-- ==== Sys2Proof/Laws/State.lean ====
section
/-! SUPPORT. One lemma per field per update of State, each true by rfl: no later proof unfolds a record update. Likewise for the
updates of STATUS. -/

namespace Sys2Proof.Machine

variable (s : State)

/-! ### writeCfg -/

@[simp] theorem writeCfg_params (v : Word) : (writeCfg v s).params = s.params := rfl
@[simp] theorem writeCfg_cfg (v : Word) : (writeCfg v s).cfg = cfgOfWord v := rfl
@[simp] theorem writeCfg_status (v : Word) : (writeCfg v s).status = s.status := rfl
@[simp] theorem writeCfg_ie (v : Word) : (writeCfg v s).ie = s.ie := rfl
@[simp] theorem writeCfg_operand (v : Word) : (writeCfg v s).operand = s.operand := rfl
@[simp] theorem writeCfg_result (v : Word) : (writeCfg v s).result = s.result := rfl
@[simp] theorem writeCfg_key (v : Word) : (writeCfg v s).key = s.key := rfl
@[simp] theorem writeCfg_block (v : Word) : (writeCfg v s).block = s.block := rfl
@[simp] theorem writeCfg_tables (v : Word) : (writeCfg v s).tables = s.tables := rfl
@[simp] theorem writeCfg_sched (v : Word) : (writeCfg v s).sched = s.sched := rfl
@[simp] theorem writeCfg_phase (v : Word) : (writeCfg v s).phase = s.phase := rfl
@[simp] theorem writeCfg_inputs (v : Word) : (writeCfg v s).inputs = s.inputs := rfl
@[simp] theorem writeCfg_wait (v : Word) : (writeCfg v s).wait = s.wait := rfl
@[simp] theorem writeCfg_rdata (v : Word) : (writeCfg v s).rdata = s.rdata := rfl
@[simp] theorem writeCfg_draws (v : Word) : (writeCfg v s).draws = s.draws := rfl
@[simp] theorem writeCfg_resets (v : Word) : (writeCfg v s).resets = s.resets := rfl

/-! ### writeStatus -/

@[simp] theorem writeStatus_params (v : Word) : (writeStatus v s).params = s.params := rfl
@[simp] theorem writeStatus_cfg (v : Word) : (writeStatus v s).cfg = s.cfg := rfl
@[simp] theorem writeStatus_status (v : Word) : (writeStatus v s).status = statusW1C v s.status := rfl
@[simp] theorem writeStatus_ie (v : Word) : (writeStatus v s).ie = s.ie := rfl
@[simp] theorem writeStatus_operand (v : Word) : (writeStatus v s).operand = s.operand := rfl
@[simp] theorem writeStatus_result (v : Word) : (writeStatus v s).result = s.result := rfl
@[simp] theorem writeStatus_key (v : Word) : (writeStatus v s).key = s.key := rfl
@[simp] theorem writeStatus_block (v : Word) : (writeStatus v s).block = s.block := rfl
@[simp] theorem writeStatus_tables (v : Word) : (writeStatus v s).tables = s.tables := rfl
@[simp] theorem writeStatus_sched (v : Word) : (writeStatus v s).sched = s.sched := rfl
@[simp] theorem writeStatus_phase (v : Word) : (writeStatus v s).phase = s.phase := rfl
@[simp] theorem writeStatus_inputs (v : Word) : (writeStatus v s).inputs = s.inputs := rfl
@[simp] theorem writeStatus_wait (v : Word) : (writeStatus v s).wait = s.wait := rfl
@[simp] theorem writeStatus_rdata (v : Word) : (writeStatus v s).rdata = s.rdata := rfl
@[simp] theorem writeStatus_draws (v : Word) : (writeStatus v s).draws = s.draws := rfl
@[simp] theorem writeStatus_resets (v : Word) : (writeStatus v s).resets = s.resets := rfl

/-! ### writeIrqen -/

@[simp] theorem writeIrqen_params (v : Word) : (writeIrqen v s).params = s.params := rfl
@[simp] theorem writeIrqen_cfg (v : Word) : (writeIrqen v s).cfg = s.cfg := rfl
@[simp] theorem writeIrqen_status (v : Word) : (writeIrqen v s).status = s.status := rfl
@[simp] theorem writeIrqen_ie (v : Word) : (writeIrqen v s).ie = v.getLsbD 0 := rfl
@[simp] theorem writeIrqen_operand (v : Word) : (writeIrqen v s).operand = s.operand := rfl
@[simp] theorem writeIrqen_result (v : Word) : (writeIrqen v s).result = s.result := rfl
@[simp] theorem writeIrqen_key (v : Word) : (writeIrqen v s).key = s.key := rfl
@[simp] theorem writeIrqen_block (v : Word) : (writeIrqen v s).block = s.block := rfl
@[simp] theorem writeIrqen_tables (v : Word) : (writeIrqen v s).tables = s.tables := rfl
@[simp] theorem writeIrqen_sched (v : Word) : (writeIrqen v s).sched = s.sched := rfl
@[simp] theorem writeIrqen_phase (v : Word) : (writeIrqen v s).phase = s.phase := rfl
@[simp] theorem writeIrqen_inputs (v : Word) : (writeIrqen v s).inputs = s.inputs := rfl
@[simp] theorem writeIrqen_wait (v : Word) : (writeIrqen v s).wait = s.wait := rfl
@[simp] theorem writeIrqen_rdata (v : Word) : (writeIrqen v s).rdata = s.rdata := rfl
@[simp] theorem writeIrqen_draws (v : Word) : (writeIrqen v s).draws = s.draws := rfl
@[simp] theorem writeIrqen_resets (v : Word) : (writeIrqen v s).resets = s.resets := rfl

/-! ### writeOperand -/

@[simp] theorem writeOperand_params (v : Word) : (writeOperand v s).params = s.params := rfl
@[simp] theorem writeOperand_cfg (v : Word) : (writeOperand v s).cfg = s.cfg := rfl
@[simp] theorem writeOperand_status (v : Word) : (writeOperand v s).status = s.status := rfl
@[simp] theorem writeOperand_ie (v : Word) : (writeOperand v s).ie = s.ie := rfl
@[simp] theorem writeOperand_operand (v : Word) : (writeOperand v s).operand = v := rfl
@[simp] theorem writeOperand_result (v : Word) : (writeOperand v s).result = s.result := rfl
@[simp] theorem writeOperand_key (v : Word) : (writeOperand v s).key = s.key := rfl
@[simp] theorem writeOperand_block (v : Word) : (writeOperand v s).block = s.block := rfl
@[simp] theorem writeOperand_tables (v : Word) : (writeOperand v s).tables = s.tables := rfl
@[simp] theorem writeOperand_sched (v : Word) : (writeOperand v s).sched = s.sched := rfl
@[simp] theorem writeOperand_phase (v : Word) : (writeOperand v s).phase = s.phase := rfl
@[simp] theorem writeOperand_inputs (v : Word) : (writeOperand v s).inputs = s.inputs := rfl
@[simp] theorem writeOperand_wait (v : Word) : (writeOperand v s).wait = s.wait := rfl
@[simp] theorem writeOperand_rdata (v : Word) : (writeOperand v s).rdata = s.rdata := rfl
@[simp] theorem writeOperand_draws (v : Word) : (writeOperand v s).draws = s.draws := rfl
@[simp] theorem writeOperand_resets (v : Word) : (writeOperand v s).resets = s.resets := rfl

/-! ### writeKey -/

@[simp] theorem writeKey_params (k : Nat) (v : Word) : (writeKey k v s).params = s.params := rfl
@[simp] theorem writeKey_cfg (k : Nat) (v : Word) : (writeKey k v s).cfg = s.cfg := rfl
@[simp] theorem writeKey_status (k : Nat) (v : Word) : (writeKey k v s).status = s.status := rfl
@[simp] theorem writeKey_ie (k : Nat) (v : Word) : (writeKey k v s).ie = s.ie := rfl
@[simp] theorem writeKey_operand (k : Nat) (v : Word) : (writeKey k v s).operand = s.operand := rfl
@[simp] theorem writeKey_result (k : Nat) (v : Word) : (writeKey k v s).result = s.result := rfl
@[simp] theorem writeKey_key (k : Nat) (v : Word) : (writeKey k v s).key = s.key.set k v := rfl
@[simp] theorem writeKey_block (k : Nat) (v : Word) : (writeKey k v s).block = s.block := rfl
@[simp] theorem writeKey_tables (k : Nat) (v : Word) : (writeKey k v s).tables = s.tables := rfl
@[simp] theorem writeKey_sched (k : Nat) (v : Word) : (writeKey k v s).sched = s.sched := rfl
@[simp] theorem writeKey_phase (k : Nat) (v : Word) : (writeKey k v s).phase = s.phase := rfl
@[simp] theorem writeKey_inputs (k : Nat) (v : Word) : (writeKey k v s).inputs = s.inputs := rfl
@[simp] theorem writeKey_wait (k : Nat) (v : Word) : (writeKey k v s).wait = s.wait := rfl
@[simp] theorem writeKey_rdata (k : Nat) (v : Word) : (writeKey k v s).rdata = s.rdata := rfl
@[simp] theorem writeKey_draws (k : Nat) (v : Word) : (writeKey k v s).draws = s.draws := rfl
@[simp] theorem writeKey_resets (k : Nat) (v : Word) : (writeKey k v s).resets = s.resets := rfl

/-! ### writeBlock -/

@[simp] theorem writeBlock_params (k : Nat) (v : Word) : (writeBlock k v s).params = s.params := rfl
@[simp] theorem writeBlock_cfg (k : Nat) (v : Word) : (writeBlock k v s).cfg = s.cfg := rfl
@[simp] theorem writeBlock_status (k : Nat) (v : Word) : (writeBlock k v s).status = s.status := rfl
@[simp] theorem writeBlock_ie (k : Nat) (v : Word) : (writeBlock k v s).ie = s.ie := rfl
@[simp] theorem writeBlock_operand (k : Nat) (v : Word) : (writeBlock k v s).operand = s.operand := rfl
@[simp] theorem writeBlock_result (k : Nat) (v : Word) : (writeBlock k v s).result = s.result := rfl
@[simp] theorem writeBlock_key (k : Nat) (v : Word) : (writeBlock k v s).key = s.key := rfl
@[simp] theorem writeBlock_block (k : Nat) (v : Word) : (writeBlock k v s).block = s.block.set k v := rfl
@[simp] theorem writeBlock_tables (k : Nat) (v : Word) : (writeBlock k v s).tables = s.tables := rfl
@[simp] theorem writeBlock_sched (k : Nat) (v : Word) : (writeBlock k v s).sched = s.sched := rfl
@[simp] theorem writeBlock_phase (k : Nat) (v : Word) : (writeBlock k v s).phase = s.phase := rfl
@[simp] theorem writeBlock_inputs (k : Nat) (v : Word) : (writeBlock k v s).inputs = s.inputs := rfl
@[simp] theorem writeBlock_wait (k : Nat) (v : Word) : (writeBlock k v s).wait = s.wait := rfl
@[simp] theorem writeBlock_rdata (k : Nat) (v : Word) : (writeBlock k v s).rdata = s.rdata := rfl
@[simp] theorem writeBlock_draws (k : Nat) (v : Word) : (writeBlock k v s).draws = s.draws := rfl
@[simp] theorem writeBlock_resets (k : Nat) (v : Word) : (writeBlock k v s).resets = s.resets := rfl

/-! ### writeTable -/

@[simp] theorem writeTable_params (base : Nat) (x v : Byte) : (writeTable base x v s).params = s.params := rfl
@[simp] theorem writeTable_cfg (base : Nat) (x v : Byte) : (writeTable base x v s).cfg = s.cfg := rfl
@[simp] theorem writeTable_status (base : Nat) (x v : Byte) : (writeTable base x v s).status = s.status := rfl
@[simp] theorem writeTable_ie (base : Nat) (x v : Byte) : (writeTable base x v s).ie = s.ie := rfl
@[simp] theorem writeTable_operand (base : Nat) (x v : Byte) : (writeTable base x v s).operand = s.operand := rfl
@[simp] theorem writeTable_result (base : Nat) (x v : Byte) : (writeTable base x v s).result = s.result := rfl
@[simp] theorem writeTable_key (base : Nat) (x v : Byte) : (writeTable base x v s).key = s.key := rfl
@[simp] theorem writeTable_block (base : Nat) (x v : Byte) : (writeTable base x v s).block = s.block := rfl
@[simp] theorem writeTable_tables (base : Nat) (x v : Byte) : (writeTable base x v s).tables = Memory.write s.unlisted s.tables (tableOffset base x) v := rfl
@[simp] theorem writeTable_sched (base : Nat) (x v : Byte) : (writeTable base x v s).sched = s.sched := rfl
@[simp] theorem writeTable_phase (base : Nat) (x v : Byte) : (writeTable base x v s).phase = s.phase := rfl
@[simp] theorem writeTable_inputs (base : Nat) (x v : Byte) : (writeTable base x v s).inputs = s.inputs := rfl
@[simp] theorem writeTable_wait (base : Nat) (x v : Byte) : (writeTable base x v s).wait = s.wait := rfl
@[simp] theorem writeTable_rdata (base : Nat) (x v : Byte) : (writeTable base x v s).rdata = s.rdata := rfl
@[simp] theorem writeTable_draws (base : Nat) (x v : Byte) : (writeTable base x v s).draws = s.draws := rfl
@[simp] theorem writeTable_resets (base : Nat) (x v : Byte) : (writeTable base x v s).resets = s.resets := rfl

#### Work item
Only the lines from the one containing "x v s).wait = s.wait := rfl" through the last line of the material belong in your answer; output them exactly.

#### Written response
@[simp] theorem writeTable_wait (base : Nat) (x v : Byte) : (writeTable base x v s).wait = s.wait := rfl
@[simp] theorem writeTable_rdata (base : Nat) (x v : Byte) : (writeTable base x v s).rdata = s.rdata := rfl
@[simp] theorem writeTable_draws (base : Nat) (x v : Byte) : (writeTable base x v s).draws = s.draws := rfl
@[simp] theorem writeTable_resets (base : Nat) (x v : Byte) : (writeTable base x v s).resets = s.resets := rfl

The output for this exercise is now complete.